======== DATA FOR ANALYSIS

-- ==== Sys2Proof/Machine/Debug.lean ====
section
/-! DEFINITION. SYSC.CAP and DBG (spec/07_core_instructions.md R126, R129 to R132, spec/11_memory_rules.md R212,
spec/22_faults_rules.md R373 to R377, R381). -/

namespace Sys2Proof.Machine

/-! ## SYSC.CAP -/

/-- The clusters of a bed. -/
def State.clusterCount (s : State) (bed : Nat) : Nat := (s.clustersOf bed).length

/-- A capability register: CAP_ATOM (R212), CAP_CORE (R129), else zero. -/
def State.capability (s : State) (bed : Nat) (i : Word) : Word :=
  match i.toNat with
  | 0 => 0x03553556
  | 1 => BitVec.ofNat 32 (s.clusterCount bed * 2 ^ 16 + 1 * 2 ^ 8 + Config.coresPerCluster * 2 ^ 4 + Config.partitions)
  | _ => 0

/-- SYSC.CAP. -/
def execSysc (f : SyscF) (s : State) : Host.Outcome State Fault Refusal :=
  alu f.g f.d s fun x => [Reg.put f.d 0 (s.capability x.crew.bed (x.w32 f.b))]

/-! ## The target of a DBG (R130) -/

/-- The team pair A names. -/
def Ctx.target (x : Ctx) (a : Reg) : TeamRef := ⟨x.crew.bed, (lo32 (x.reg64 a)).toNat, (hi32 (x.reg64 a)).toNat⟩

/-- A team exists from the acceptance of its launch until it retires. -/
def State.exists_ (s : State) (t : TeamRef) : Bool :=
  match s.launch? t.bed t.launch with
  | none => false
  | some la => decide (t.team < la.teams) && (!la.begun.contains t.team || (s.team? t).isSome)

/-- The team is halted. -/
def State.halted (s : State) (t : TeamRef) : Bool := ((s.team? t).map (·.halted)).getD false

/-- A value and a status. -/
structure Answer where
  value : Word
  status : Nat
  deriving DecidableEq, Repr

/-- What a request of one lane does: an answer, or it waits, for a step of the target to end (R376) or for the last register
writes of a team it has halted (R373). -/
inductive Asked where
  | answer (s : State) (a : Answer)
  | steps (mine : Bool) (s : State)
  | halts (s : State)

/-- One request of DBG on each guard-true lane, in ascending lane order. A request to a team that a debugger steps waits until
it has halted again; a lane whose own step or halt has ended is done. DESIGN CHOICE (assumption 67): where two statuses hold, 2 comes
before 3 (in SETWP, 3 before 2), and the executing thread's own team is a target as any other. -/
def dbg (f : DbgF) (needsHalt : Bool) (s : State) (act : State → Ctx → TeamRef → Asked) : Host.Outcome State Fault Refusal :=
  drive false f.d.isS f.g s fun s x =>
    let t := x.target f.a
    let say (s : State) (a : Answer) : State × LaneOut := (s, .ok (Reg.put64 f.d (pair64 a.value (BitVec.ofNat 32 a.status))))
    if !(((s.launch? x.crew.bed x.crew.launch).map (·.dbg)).getD false) then (s, x.deny 8)
    else if x.t.wait == .step t true || x.t.wait == .halt t then say s ⟨0, 0⟩
    else if !s.exists_ t then say s ⟨0, 1⟩
    else if !((((s.team? t).map (·.stepping)).getD []).isEmpty) then (s, .stall (.step t false))
    else if needsHalt && !s.halted t then say s ⟨0, 2⟩
    else match act s x t with
      | .answer s a => say s a
      | .steps mine s => (s, .stall (.step t mine))
      | .halts s => (s, .stall (.halt t))

/-! ## HALT, RESUME, STEP (R373 to R376) -/

/-- The lanes of a crew that hold threads of a team. -/
def Crew.lanesOfTeam (c : Crew) (t : TeamRef) : List Nat := c.live.filter fun l => c.laneIs l fun th => c.ref th == t

/-- Every long-latency instruction of the team's threads completes. -/
def State.flushTeam (s : State) (t : TeamRef) : State :=
  { s with crews := s.crews.map fun c => c.complete s.fresh (c.inFlight (c.lanesOfTeam t)) }

/-- DBG.HALT: a resident team is halted at once, and the status waits for its REDL and SCANL results. -/
def execDbgHalt (f : DbgF) (s : State) : Host.Outcome State Fault Refusal :=
  dbg f false s fun s _ t =>
    let s := s.ensureTeam t
    match s.team? t with
    | none => .answer s ⟨0, 1⟩
    | some tm =>
      if tm.halted || tm.haltAtPlace then .answer s ⟨0, 2⟩
      else if tm.place.isSome then
        let s := (s.flushTeam t).haltTeam t
        if s.treeWaits t then .halts s else .answer s ⟨0, 0⟩
      else .answer (s.setTeam t fun x => { x with haltAtPlace := true }) ⟨0, 0⟩

/-- DBG.RESUME: a team that was to leave may do so. -/
def execDbgResume (f : DbgF) (s : State) : Host.Outcome State Fault Refusal :=
  afterGroup State.settleLeaving (dbg f true s fun s _ t => .answer (s.setTeam t fun x => { x with halted := false }) ⟨0, 0⟩)

/-- The crews that hold a ready thread of a team. -/
def State.stepCrews (s : State) (t : TeamRef) : List Nat :=
  (s.crews.filter fun c => (c.lanesOfTeam t).any fun l => c.laneIs l (s.waitOver c)).map (·.cid)

/-- DBG.STEP: the crews step in their own time, and the lane waits for them. -/
def execDbgStep (f : DbgF) (s : State) : Host.Outcome State Fault Refusal :=
  dbg f true s fun s _ t =>
    let cs := s.stepCrews t
    if cs.isEmpty then .answer s ⟨0, 0⟩ else .steps true (s.setTeam t fun x => { x with stepping := cs })

/-! ## Selectors (R131, R377) -/

/-- What a selector names. -/
inductive Named where
  | v (r : Nat)
  | s (r : Nat)
  | p (i : Nat)
  | ix (i f : Nat)
  | special (sel : Special) (high : Bool)
  | pc (high : Bool)
  deriving DecidableEq, Repr

/-- The special register of a selector (R79). -/
def specialOf (n : Nat) : Option Special :=
  match n with
  | 0x00 => some .tid | 0x01 => some .teamid | 0x02 => some .launchid | 0x03 => some .laneid | 0x04 => some .crewid
  | 0x05 => some .coreid | 0x06 => some .clusterid | 0x07 => some .bed | 0x08 => some .rkey | 0x09 => some .cycle
  | 0x10 => some .fflags | 0x18 => some .tcause | 0x19 => some .tpc | 0x1A => some .tval | 0x1B => some .tmask
  | _ => none

/-- The register a selector names, for a kernel with `vregs` registers; none when it is out of range. -/
def selected? (b : Word) (vregs : Nat) : Option Named :=
  let x := b.toNat
  let code := field x 0 10
  if field x 10 9 ≠ 0 then none
  else match field x 30 2 with
    | 0 => if code < 512 then (if code < vregs then some (.v code) else none)
      else if code < 768 then some (.s (code - 512)) else none
    | 1 => if code < 7 then some (.p code)
      else if 16 ≤ code ∧ code < 32 ∧ code % 4 ≠ 3 then some (.ix ((code - 16) / 4) (code % 4)) else none
    | 2 => if 512 ≤ code then none else (specialOf (code % 256)).map fun sel => .special sel (decide (256 ≤ code))
    | _ => if code < 2 then some (.pc (code == 1)) else none

/-- Where a thread of a team stands. -/
inductive Stands where
  | lane (c : Crew) (l : Nat) (t : Thread)
  | bin (b : Binned)
  | gone

/-- The thread %tid of a team. -/
def State.standing (s : State) (t : TeamRef) (tid : Nat) : Stands :=
  match s.crews.findSome? fun c => (c.lanesOfTeam t).findSome? fun l => (c.thread? l).bind fun th =>
      if th.tid == tid then some (c, l, th) else none with
  | some (c, l, th) => .lane c l th
  | none => match s.bins.find? fun b => b.bed == t.bed && b.launch == t.launch && b.team == t.team && b.tid == tid with
    | some b => .bin b
    | none => .gone

/-- The thread count of a team. -/
def State.threadsOf (s : State) (t : TeamRef) : Nat := ((s.kernel? t.bed t.launch).map fun k => k.crews * k.width).getD 0

/-- The half of a doubleword. -/
def halfOf (high : Bool) (d : Dword) : Word := if high then hi32 d else lo32 d

/-- A register of a thread in a lane; none names a pending token. -/
def State.readNamed (s : State) (c : Crew) (l : Nat) (t : Thread) : Named → Option Word
  | .v r => some (t.v.get r)
  | .s r => if c.tokens.contains r then none else some (c.s.get r)
  | .p i => some (if t.p.getLsbD i then 1 else 0)
  | .ix i f => let x := (t.ix[i]?).getD ⟨0, 0, 0⟩
    some (if f = 0 then x.base else if f = 1 then x.limit else x.cur)
  | .special sel high =>
    let g : Group := { cid := c.cid, lanes := [l], pc := t.pc, hdr := t.hdr, hdrW := t.hdrW, len := 0 }
    some (halfOf high (s.specialReg { crew := c, grp := g, lane := l, t := t, fresh := s.fresh } sel))
  | .pc high => some (halfOf high t.pc)

/-- What a thread in a bin shows. -/
def Binned.readNamed (b : Binned) : Named → Option Word
  | .v r => if b.vp ≤ r then b.payload[r - b.vp]? else none
  | .pc high => some (halfOf high b.pc)
  | .special .rkey high => some (if high then 0 else b.key.setWidth 32)
  | .special _ _ => none
  | .s _ => none
  | .p _ => none
  | .ix _ _ => none

/-- The request with its selector's thread and register. -/
def State.named (s : State) (t : TeamRef) (b : Word) : Option (Nat × Named) :=
  let tid := field b.toNat 19 11
  if s.threadsOf t ≤ tid then none
  else (selected? b (((s.kernel? t.bed t.launch).map (·.vregs)).getD 512)).map fun n => (tid, n)

/-- DBG.RDREG. DESIGN CHOICE (assumption 72): a selector that R131 gives status 3 gets it though its thread has exited or stands in a
bin, for which R377 gives every selector status 2; so WRREG's and GETMASK's. -/
def execDbgRdreg (f : DbgF) (s : State) : Host.Outcome State Fault Refusal :=
  dbg f true s fun s x t => match s.named t (x.w32 f.b) with
    | none => .answer s ⟨0, 3⟩
    | some (tid, n) =>
      let r := match s.standing t tid with
        | .lane c l th => s.readNamed c l th n
        | .bin b => b.readNamed n
        | .gone => none
      .answer s (match r with
        | some w => ⟨w, 0⟩
        | none => ⟨0, 2⟩)

/-- The block a thread stands at and has not entered, and whether that is a region entry whatever its RH (R370, R395). -/
def Thread.unentered (t : Thread) (handler : Dword) : Option (Dword × Bool) :=
  match t.entry with
  | none => none
  | some .fall => some (t.pc, false)
  | some .enter => some (t.pc, t.handler && t.pc == handler)
  | some (.branch _ _) => some (t.pc, false)
  | some (.rett _) => some (t.pc, true)
  | some (.wrreg b) => b

/-- A thread's PC written: its stop PC, entered as R377 says when it next issues. -/
def Thread.setPc (t : Thread) (handler : Dword) (high : Bool) (w : Word) : Thread :=
  { t with pc := if high then pair64 (lo32 t.pc) w else pair64 w (hi32 t.pc), entry := some (.wrreg (t.unentered handler)),
           wait := if t.wait.isParked then t.wait else .none, answered := [], ret := none }

/-- A transfer whose target's page is absent has been made once a debugger sets the thread's PC (assumption 16). -/
def Crew.madeDue (c : Crew) (stamp l : Nat) : Crew :=
  match (c.thread? l).bind (·.entry) with
  | some (.branch _ due) => c.puts stamp l (due.map fun w => .v w.1 w.2)
  | some (.rett _) => c.setThread l fun t => { t with handler := false }
  | _ => c

/-- A field of an index register written. -/
def IxReg.put (x : IxReg) (f : Nat) (w : Word) : IxReg :=
  if f = 0 then { x with base := w } else if f = 1 then { x with limit := w } else { x with cur := w }

/-- A register of a thread in a lane written, in a launch with a handler; none names a pending token. -/
def Crew.writeNamed (c : Crew) (stamp l : Nat) (handler : Dword) (w : Word) : Named → Option Crew
  | .v r => some (c.put stamp l (.v r w))
  | .s r => if c.tokens.contains r then none else some (c.put stamp l (.s r w))
  | .p i => some (c.put stamp l (.p i (w.getLsbD 0)))
  | .ix i f => some (c.setThread l fun t => { t with ix := modifyAt t.ix i fun x => x.put f w })
  | .special _ _ => some (c.put stamp l (.setFlags (w &&& 0x3F)))
  | .pc high => some ((c.madeDue stamp l).setThread l fun t => t.setPc handler high w)

/-- What DBG.WRREG accepts: KIND 0, KIND 1, %fflags and the PC. -/
def Named.writable : Named → Bool
  | .special sel high => sel == .fflags && !high
  | .v _ => true
  | .s _ => true
  | .p _ => true
  | .ix _ _ => true
  | .pc _ => true

/-- The PC, whose write takes the thread from an atomic that is held. -/
def Named.isPc : Named → Bool
  | .pc _ => true
  | .special _ _ => false
  | .v _ => false
  | .s _ => false
  | .p _ => false
  | .ix _ _ => false

/-- A thread no longer waits for what its held atomics return. -/
def State.dropReplies (s : State) (a : Agent) : State :=
  { s with migrations := s.migrations.map fun m => { m with held := m.held.map fun h => { h with reply := h.reply && h.write.who != a } } }

/-- DBG.WRREG. -/
def execDbgWrreg (f : DbgF) (s : State) : Host.Outcome State Fault Refusal :=
  dbg f true s fun s x t => match s.named t (x.w32 f.b) with
    | none => .answer s ⟨0, 3⟩
    | some (tid, n) =>
      if !n.writable then .answer s ⟨0, 3⟩
      else match s.standing t tid with
        | .lane c l _ => match c.writeNamed s.fresh l (((s.kernel? c.bed c.launch).map (·.handler)).getD 0) (x.w32 f.c) n with
          | some c =>
            let s := s.setCrew c.cid fun _ => c
            .answer (if n.isPc then s.dropReplies (.thread t tid) else s) ⟨0, 0⟩
          | none => .answer s ⟨0, 2⟩
        | .bin _ => .answer s ⟨0, 2⟩
        | .gone => .answer s ⟨0, 2⟩

/-- DBG.GETMASK. -/
def execDbgGetmask (f : DbgF) (s : State) : Host.Outcome State Fault Refusal :=
  dbg f true s fun s x t =>
    let b := (x.w32 f.b).toNat
    let k := field b 0 4
    if field b 30 2 ≠ 0 ∨ field b 10 9 ≠ 0 ∨ field b 5 5 ≠ 0 ∨ (11 < k ∧ k < 15) ∨ s.threadsOf t ≤ field b 19 11 then
      .answer s ⟨0, 3⟩
    else .answer s (match s.standing t (field b 19 11) with
      | .lane c _ _ => ⟨halfOf (bit b 4) (if k = 15 then maskOf (c.lanesOfTeam t) else c.mask k), 0⟩
      | .bin _ => ⟨0, 2⟩
      | .gone => ⟨0, 2⟩)

/-! ## SETWP (R132, R381) -/

/-- Unit u is armed for another team of the cluster. -/
def State.unitTaken (s : State) (t : TeamRef) (cluster u : Nat) : Bool :=
  (s.residents cluster).any fun x => x.ref != t && x.watches.any fun w => w.unit == u

/-- DBG.SETWP. -/
def execDbgSetwp (f : DbgF) (s : State) : Host.Outcome State Fault Refusal :=
  dbg f false s fun s x t =>
    let k := (x.w32 f.c).toNat
    let u := field k 0 2
    let plot := bit k 2
    let kind := field k 3 2
    let len := field k 5 5
    let base : Dword := if plot then (lo32 (x.w64 f.b)).setWidth 64 else x.w64 f.b
    if field k 10 22 ≠ 0 ∨ 12 < len ∨ base.toNat % 2 ^ len ≠ 0 then .answer s ⟨0, 3⟩
    else
      let s := s.ensureTeam t
      match s.team? t with
      | none => .answer s ⟨0, 1⟩
      | some tm =>
        if (tm.place.map fun p => s.unitTaken t p.cluster u).getD false then .answer s ⟨0, 2⟩
        else
          let w : Watch := { unit := u, plot := plot, rd := bit kind 0, wr := bit kind 1, len := len, base := base }
          .answer (s.setTeam t fun y =>
            { y with watches := (y.watches.filter fun v => v.unit != u) ++ (if kind = 0 then [] else [w]) }) ⟨0, 0⟩

end Sys2Proof.Machine
end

================

EXERCISE AIM
Among the records above, repeat exactly the line with "lane (c : Crew)", the line with "b.tid == tid with", and every line in between, and only those.

EXERCISE SOLUTION
  | lane (c : Crew) (l : Nat) (t : Thread)
  | bin (b : Binned)
  | gone

/-- The thread %tid of a team. -/
def State.standing (s : State) (t : TeamRef) (tid : Nat) : Stands :=
  match s.crews.findSome? fun c => (c.lanesOfTeam t).findSome? fun l => (c.thread? l).bind fun th =>
      if th.tid == tid then some (c, l, th) else none with
  | some (c, l, th) => .lane c l th
  | none => match s.bins.find? fun b => b.bed == t.bed && b.launch == t.launch && b.team == t.team && b.tid == tid with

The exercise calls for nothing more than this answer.